About the Team The Seed Infrastructures team oversees the distributed training, reinforcement learning framework, high-performance inference, and heterogeneous hardware compilation technologies for AI foundation models.
Responsibilities
- Design, develop, and optimize high-performance inference systems for large-scale LLMs and VLMs, covering inference engines, serving frameworks, and end-to-end deployment pipelines.
- Build state-of-the-art model inference engines through advanced performance optimization techniques such as compiler-level optimizations, parallel computing, graph fusion, efficient CUDA kernel development, low-precision computation, streaming inference, speculative decoding, and high-concurrency request optimization.

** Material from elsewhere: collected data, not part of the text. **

-- ==== Sys2Proof/Machine/System.lean ====
section
/-! DEFINITION. Control registers and system instructions (spec/06_core_state.md R122, R125, R126; spec/10_core_traps.md
R211, R212, R217, R218, R222–R224; 09 R181; 12 R232; 16 R285; 17 R309; 25 R414; 02 R35). -/

namespace Sys2Proof.Machine

/-! ## Control registers (R125, R126, R223) -/

/-- Who may read or write a register. -/
inductive RegRight where
  | none | u | s
  deriving DecidableEq, Repr

/-- The rights of a register number: read, write; none for a number that no table lists (R125, R223). -/
def cregRights (n : Nat) : Option (RegRight × RegRight) :=
  if n ≤ 1 then some (.u, .none)
  else if n = 2 then some (.u, .u)
  else if 0x100 ≤ n ∧ n ≤ 0x102 then some (.u, .u)
  else if n = 0x200 then some (.u, .u)
  else if n = 0x201 then some (.u, .s)
  else if 0x220 ≤ n ∧ n ≤ 0x237 then some (.u, .u)
  else if 0x238 ≤ n ∧ n ≤ 0x23E then some (.u, .none)
  else if n = 0x23F then some (.s, .s)
  else if 0x240 ≤ n ∧ n ≤ 0x24B then some (.u, .s)
  else if n = 0x300 ∨ n = 0x301 then some (.u, .u)
  else if 0x302 ≤ n ∧ n ≤ 0x307 then some (.u, .none)
  else if n = 0x308 then some (.u, .s)
  else if 0x400 ≤ n ∧ n ≤ 0x409 then some (.u, .u)
  else if n = 0x40A then some (.u, .none)
  else if n = 0x40B then some (.u, .s)
  else if 0x500 ≤ n ∧ n ≤ 0x502 then some (.u, .s)
  else if n = 0x600 then some (.u, .s)
  else if n = 0x601 ∨ n = 0x602 then some (.u, .none)
  else if 0x610 ≤ n ∧ n ≤ 0x615 then some (.u, .s)
  else none

/-- The right admits an access at a level. -/
def RegRight.admits (r : RegRight) (sup : Bool) : Bool :=
  match r with
  | .none => false
  | .u => true
  | .s => sup

/-- INBSTAT (R286). -/
def Core.inbstat (k : Core) : Word :=
  wordOf (k.disp.inbox.length % 32 + k.drops % 256 * 256) ||| bit1 (k.disp.current.isSome || k.inl.isSome) 5

/-- A listed register's value for the running code. -/
def State.creg (s : State) (n : Nat) : Word :=
  let k := s.me
  let c := k.ctx
  if n = 0 then wordOf s.cur
  else if n = 1 then k.pid.zeroExtend 64
  else if n = 2 then c.cstat
  else if n = 0x100 then c.fmt
  else if n = 0x101 then c.fps
  else if n = 0x102 then c.st
  else if n = 0x200 then k.cmask.zeroExtend 64
  else if n = 0x201 then k.inbstat
  else if 0x238 ≤ n ∧ n ≤ 0x23E then 0
  else if 0x220 ≤ n ∧ n ≤ 0x23F then vget 0 k.clsh (n - 0x220)
  else if n = 0x240 then k.dord
  else if 0x241 ≤ n ∧ n ≤ 0x244 then vget 0 k.rring (n - 0x241)
  else if 0x245 ≤ n ∧ n ≤ 0x248 then vget 0 k.rrpos (n - 0x245)
  else if n = 0x249 then k.dqcfg
  else if n = 0x24A then k.dqpos
  else if n = 0x24B then k.steal
  else if n = 0x300 then c.trap.tbase
  else if n = 0x301 then c.trap.tframe
  else if n = 0x302 then c.trap.tcause
  else if n = 0x303 then c.trap.tpc
  else if n = 0x304 then c.trap.taddr
  else if n = 0x305 then c.trap.tinfo
  else if n = 0x306 then c.trap.tdpc
  else if n = 0x307 then c.trap.tstat
  else if n = 0x308 then k.sysvec
  else if n = 0x400 then c.mx.fmta
  else if n = 0x401 then c.mx.fmtb
  else if n = 0x402 then c.mx.scpa
  else if n = 0x403 then c.mx.scpb
  else if n = 0x404 then c.mx.scf
  else if n = 0x405 then c.mx.tsa
  else if n = 0x406 then c.mx.tsb
  else if n = 0x407 then c.mx.tdim
  else if n = 0x408 then c.mx.tof
  else if n = 0x409 then k.mstat
  else if n = 0x40A then s.timeline 0
  else if n = 0x40B then k.mxsave
  else if n = 0x500 then k.memctl
  else if n = 0x501 then k.tagto
  else if n = 0x502 then k.portto
  else if n = 0x600 then k.ybud
  else if n = 0x601 then wordOf c.ycnt
  else if n = 0x602 then c.gate.zeroExtend 64
  else if n = 0x610 then c.lteam
  else if n = 0x611 then c.lgroup
  else if n = 0x612 then c.lgrid
  else if n = 0x613 then c.lgraph
  else if n = 0x614 then c.lpart
  else c.lsrc

/-- The bits of a register that are not reserved. -/
def cregMask (n : Nat) : Nat :=
  if n = 2 then 0xFFFF003F
  else if n = 0x100 ∨ n = 0x400 ∨ n = 0x401 ∨ n = 0x240 then 7
  else if n = 0x101 then 0x3FF
  else if n = 0x200 then 0x80FFFFFF
  else if n = 0x201 then 0xFF3F
  else if 0x220 ≤ n ∧ n ≤ 0x23F then 0xFFFFFFFFFFFFFFF9
  else if 0x241 ≤ n ∧ n ≤ 0x244 then 0x1F1FFF8
  else if n = 0x249 then 0x1F1FFC0
  else if n = 0x24B then 0xFFFFFF
  else if n = 0x300 ∨ n = 0x308 then 0x00FFFFFFFFFFFFF9
  else if n = 0x301 then 0x00FFFFFFFFFFFE00
  else if n = 0x402 ∨ n = 0x403 then 0x7FFFFF
  else if n = 0x404 ∨ n = 0x408 then 0x3F
  else if n = 0x405 ∨ n = 0x406 then 0xFFFFFFFF
  else if n = 0x407 then 0x3FFFFFFFF
  else if n = 0x409 then 0xF003F
  else if n = 0x40B then 0xFFFFFFFFFC000
  else if n = 0x500 then 1
  else if n = 0x501 ∨ n = 0x502 then 0x7F
  else if n = 0x600 then 0x1FFFF
  else 0xFFFFFFFFFFFFFFFF

/-- A value that a register's map marks reserved (R125). -/
def cregBad (n : Nat) (v : Word) : Bool :=
  keep v (cregMask n) != v ||
    (if n = 0x600 then decide (v.toNat < 16) || decide (65536 < v.toNat)
    else if 0x241 ≤ n ∧ n ≤ 0x244 then decide (12 < fld v 20 4)
    else if n = 0x249 then decide (11 < fld v 20 4)
    else if n = 0x404 then fld v 4 2 == 3
    else if n = 0x407 then
      decide (fld v 0 5 < 1) || decide (16 < fld v 0 5) || decide (fld v 5 5 < 1) || decide (16 < fld v 5 5)
        || decide (fld v 10 7 < 1) || decide (64 < fld v 10 7)
    else false)

/-- CSTAT after a write (R126): at U GATELOSS alone; ABSENT is kept. -/
def Ctx.writeCstat (c : Ctx) (v : Word) : Ctx :=
  let c := if bit v 1 then { c with gateloss := false } else c
  if c.priv then { c with priv := bit v 0, resumed := bit v 2, retries := v.extractLsb' 3 3 } else c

- Collaborate closely with other research teams to identify performance bottlenecks, conduct in-depth performance analysis, and optimize large models; contribute to the development of model toolchains and the broader technical ecosystem.
Requirements
Minimum Qualifications:
- Bachelor's degree or above in Computer Science, Electrical Engineering, Software Engineering, or a related field.
- Strong proficiency in C/C++ and Python; solid foundations in algorithms, data structures, and systems programming; familiarity with containerization and server-side debugging.
- Hands-on experience with at least one mainstream machine learning framework (e.g., PyTorch, TensorFlow).
- Experience deploying or optimizing LLM/VLM inference at production scale, with demonstrated impact on latency, throughput, or serving cost.
- Familiarity with GPU architecture and experience optimizing compute-intensive operators (e.g., FlashAttention, GEMM, GEMV, Conv2D).
Preferred Qualifications:
- Experience with large-scale LLM serving infrastructure or equivalent production LLM deployment experience.
- Experience in GPU programming (CUDA/OpenCL) and familiarity with frameworks such as TensorRT, Triton, or CUTLASS.
- Experience in performance modeling, profiling, and optimization, or strong knowledge of CPU/GPU architectures.
- Familiarity with model/data parallelism frameworks for distributed inference.